Successfully navigating IRS rules for business-related meal and entertainment deductions can make a big difference in your practice’s bottom line.
Let’s break down how you can leverage these deductions effectively while staying compliant with IRS regulations.
50% tax deduction
Many expenses associated with business meals are eligible for a 50% deduction. Here are some examples that apply specifically to chiropractic practices:
1. Networking lunches: Meeting with potential referral partners like personal injury attorneys or local physical therapists over lunch qualifies for the 50% deduction if the meal involves a business-related discussion.
2. Tips and taxes: Don’t forget to include taxes and tips on meals that are a legitimate business expense.
3. Room rentals: If you host an event, such as a patient appreciation dinner or a community health talk, at a rented venue, the cost of the room is deductible as long as it passes the business relation test.
100% tax deduction
Certain situations qualify for a full 100% deduction.

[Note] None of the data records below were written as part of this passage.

-- ==== Sys2Proof/Machine/Ptp.lean ====
section
/-! DEFINITION. File 13, R382: the management port's PTP clock: an IEEE 1588-2019 ordinary clock, slave only. The layout of the messages, the
comparison of masters and the constants of the default profile are IEEE 1588-2019's, which the spec names (PRESUMED, log entry 37). -/

namespace Sys2Proof.Machine

/-! Messages -/

/-- n bytes of a message from an offset, most significant first. -/
def ptpAt (m : List Byte) (off n : Nat) : Nat := ((m.drop off).take n).foldl (fun a b => 256 * a + b.toNat) 0

def ptpType (m : List Byte) : Nat := ptpAt m 0 1 % 16
def ptpSeq (m : List Byte) : Nat := ptpAt m 30 2
def ptpPort (m : List Byte) : Nat := ptpAt m 20 10
/-- correctionField, in 2^-16 ns, as the timestamps are. -/
def ptpCorr (m : List Byte) : Int := signed 64 (ptpAt m 8 8)
/-- The timestamp that follows the header: 48 bits of seconds, 32 of nanoseconds. -/
def ptpStamp (m : List Byte) : Int := ((1000000000 * ptpAt m 34 6 + ptpAt m 40 4) * 65536 : Nat)

/-- The shortest message of each type; 0 for a type that PTP does not have. -/
def ptpLen (t : Nat) : Nat :=
  match t with
  | 0x0 | 0x1 | 0x8 => 44
  | 0x2 | 0x3 | 0x9 | 0xA => 54
  | 0xB => 64
  | 0xC => 44
  | 0xD => 48
  | _ => 0

/-- Whether bytes are a PTP message of version 2. -/
def ptpWell (m : List Byte) : Bool :=
  let n := ptpLen (ptpType m)
  n != 0 && decide (n ≤ ptpAt m 2 2) && decide (ptpAt m 2 2 ≤ m.length) && ptpAt m 1 1 % 16 == 2

/-- The counter of die 0 at the reference plane, to 1/16 ns, in 2^-16 ns. -/
def ptpNow (s : State) : Int := (time16 s 0 * 4096 : Nat)

/-- A message that the clock sends: its type, total length, correction, SEQ and body. -/
def ptpSend (s : State) (type len corr seq : Nat) (body : List Byte) : State :=
  let dom := regFld (getDie s 0) rTIME_PTP 7 0
  emit s (.ptp (toBe 1 type ++ toBe 1 0x12 ++ toBe 2 len ++ toBe 1 dom ++ toBe 3 0 ++ toBe 8 corr ++ toBe 4 0
    ++ toBe 10 (Config.ptpIdentity % 2 ^ 80) ++ toBe 2 seq ++ toBe 2 0x007F ++ body))

def setPtp (s : State) (p : Ptp) : State := { s with time := { s.time with ptp := p } }

/-! The best master -/

/-- Whether master a is better than b: by quality, grandmaster, steps removed, then port identity. -/
def ptpBetter (a b : PtpMaster) : Bool :=
  if a.gm = b.gm then decide (a.steps < b.steps) || (a.steps == b.steps && decide (a.port < b.port))
  else decide (a.quality < b.quality) || (a.quality == b.quality && decide (a.gm < b.gm))

/-- The masters whose Announces still count: the last 8 s (four intervals of 2 s), the last one at most 6 s old. -/
def ptpLive (now : Nat) (l : List PtpMaster) : List PtpMaster :=
  (l.map (fun m => { m with heard := m.heard.filter (fun t => decide (now < t + 8000000000)) })).filter
    (fun m => match m.heard with | t :: _ => decide (now < t + 6000000000) | [] => false)

/-- The clock's choice among its masters: the best of those heard twice. -/
def ptpChoose (p : Ptp) (now : Nat) : Ptp :=
  let l := ptpLive now p.masters
  let best : Option PtpMaster := (l.filter (fun m => decide (2 ≤ m.heard.length))).foldl (fun (b : Option PtpMaster) m => match b with
    | some q => some (if ptpBetter m q then m else q)
    | none => some m) none
  let q : Ptp := { p with masters := l, parent := best.map (·.port) }
  if q.parent == p.parent then q else { q with sync := none, diff := none, req := none, delay := none }

/-- An Announce. -/
def ptpAnnounce (s : State) (m : List Byte) : State :=
  let p := s.time.ptp
  let id := ptpPort m
  let old := match p.masters.find? (fun q => q.port == id) with | some q => q.heard | none => []
  if 255 ≤ ptpAt m 61 2 then s
  else
    let e : PtpMaster := { port := id, quality := ptpAt m 47 6, gm := ptpAt m 53 8, steps := ptpAt m 61 2, heard := s.now :: old }
    setPtp s (ptpChoose { p with masters := e :: p.masters.filter (fun q => q.port != id) } s.now)

/-! Offsets and delays -/

/-- The delay in force: the peer delay, or the mean path delay. -/
def ptpDelay (s : State) : Option Int := if regFld (getDie s 0) rTIME_PTP 10 10 = 1 then s.time.ptp.peer else s.time.ptp.delay

/-- The delay request that follows a Sync: Pdelay_Req or Delay_Req as TIME_PTP.P2P selects. -/
def ptpAsk (s : State) : State :=
  let p := s.time.ptp
  let n := p.seq
  if regFld (getDie s 0) rTIME_PTP 10 10 = 1 then
    ptpSend (setPtp s { p with seq := (n + 1) % 65536, peerReq := some (n, ptpNow s), peerRsp := none }) 2 54 0 n (List.replicate 20 0)
  else ptpSend (setPtp s { p with seq := (n + 1) % 65536, req := some (n, ptpNow s) }) 1 44 0 n (List.replicate 10 0)

/-- A Sync is complete: sent at t1, corrected, received at t2. It is a measurement once the delay is known. The difference kept for the delay
follows a step of the counter that the measurement makes. -/
def ptpSynced (s : State) (t1 t2 corr : Int) : State :=
  let diff := t2 - t1 - corr
  let s1 := match ptpDelay s with
    | some dl => if timeSrc s = 1 then measure s ((diff - dl) / 4096) else s
    | none => s
  ptpAsk (setPtp s1 { s1.time.ptp with sync := none, diff := some (diff + (ptpNow s1 - ptpNow s)) })

/-- A Sync from the master followed: one-step, or two-step, which its Follow_Up completes. -/
def ptpSync (s : State) (m : List Byte) : State :=
  if (ptpAt m 6 1).testBit 1 then setPtp s { s.time.ptp with sync := some (ptpSeq m, ptpNow s, ptpCorr m) }
  else ptpSynced s (ptpStamp m) (ptpNow s) (ptpCorr m)

def ptpFollow (s : State) (m : List Byte) : State :=
  match s.time.ptp.sync with
  | some (n, t2, c) => if n = ptpSeq m then ptpSynced s (ptpStamp m) t2 (c + ptpCorr m) else s
  | none => s

/-- Whether an answer is to the clock's own request. -/
def ptpMine (m : List Byte) : Bool := ptpAt m 44 10 == Config.ptpIdentity % 2 ^ 80

/-- A Delay_Resp: the mean path delay is half of the two differences. -/
def ptpDelayRsp (s : State) (m : List Byte) : State :=
  let p := s.time.ptp
  match p.req, p.diff with
  | some (n, t3), some d =>
    if n = ptpSeq m ∧ ptpMine m then setPtp s { p with req := none, delay := some ((d + (ptpStamp m - t3 - ptpCorr m)) / 2) } else s
  | _, _ => s

/-- A peer's Pdelay_Req is answered at once, in one step: it leaves as it came. -/
def ptpPeerReq (s : State) (m : List Byte) : State :=
  ptpSend s 3 54 (ptpAt m 8 8) (ptpSeq m) (toBe 10 0 ++ toBe 10 (ptpPort m))

/-- A Pdelay_Resp, and its follow-up where it is two-step: the peer delay is half of the round trip less the peer's time. -/
def ptpPeerRsp (s : State) (m : List Byte) : State :=
  let p := s.time.ptp
  match p.peerReq with
  | some (n, t1) =>
    if n = ptpSeq m ∧ ptpMine m then
      if (ptpAt m 6 1).testBit 1 then
        setPtp s { p with peerReq := none, peerRsp := some (n, ptpNow s - t1, ptpStamp m, ptpCorr m) }
      else setPtp s { p with peerReq := none, peer := some ((ptpNow s - t1 - ptpCorr m) / 2) }
    else s
  | none => s

def ptpPeerFollow (s : State) (m : List Byte) : State :=
  let p := s.time.ptp
  match p.peerRsp with
  | some (n, trip, t2, c) =>
    if n = ptpSeq m ∧ ptpMine m then
      setPtp s { p with peerRsp := none, peer := some ((trip - (ptpStamp m - t2) - c - ptpCorr m) / 2) }
    else s
  | none => s

/-- A PTP message of the clock's domain, by type. Messages of a master come from the one followed. -/
def ptpStep (s : State) (m : List Byte) : State :=
  let p2p := regFld (getDie s 0) rTIME_PTP 10 10 == 1
  let mine := s.time.ptp.parent == some (ptpPort m) && !(ptpAt m 6 1).testBit 0
  match ptpType m with
  | 0x0 => if mine then ptpSync s m else s
  | 0x2 => if p2p then ptpPeerReq s m else s
  | 0x3 => if p2p then ptpPeerRsp s m else s
  | 0x8 => if mine then ptpFollow s m else s
  | 0x9 => if mine && !p2p then ptpDelayRsp s m else s
  | 0xA => if p2p then ptpPeerFollow s m else s
  | 0xB => if (ptpAt m 6 1).testBit 0 then s else ptpAnnounce s m
  | _ => s

/-- R382: PTP_MESSAGE: a frame at the management port of die 0: its transport (0 to 2 as TIME_PTP.TRANSPORT numbers them, 3 none of these) and what it
carries. A frame that is no PTP message of the selected transport is discarded and counted; one of another domain is not the clock's. -/
def ptpMessage (transport : Nat) (msg : List Byte) (s : State) : State :=
  let w := regWord (getDie s 0) rTIME_PTP
  if s.phase != .up || !dieLives s 0 then s
  else if fld w 9 8 ≠ transport ∨ !ptpWell msg then { s with time := { s.time with ptpDrop := satInc (2 ^ 32 - 1) s.time.ptpDrop } }
  else if ptpAt msg 4 1 ≠ fld w 7 0 ∨ ptpAt msg 0 1 / 16 ≠ 0 then s
  else ptpStep (setPtp s (ptpChoose s.time.ptp s.now)) msg

def execPtpMessage (transport : Nat) (msg : List Byte) (s : State) : Host.Outcome State Fault Refusal := .next (ptpMessage transport msg s)

end Sys2Proof.Machine
end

These meal and entertainment deductions could be strategic for your chiropractic or integrated practice:
1. Travel-related meals: When traveling to a professional seminar or conference, transportation costs to and from business meals may be deductible in full, depending on the circumstances.
2. Onsite meals: Providing meals for your chiropractic team is 100% deductible if meals are for the employer’s convenience and more than half of your staff benefits.
3. Public promotions: Hosting a free spinal screening at a community fair or a wellness lunch-and-learn event for the public could qualify as fully deductible.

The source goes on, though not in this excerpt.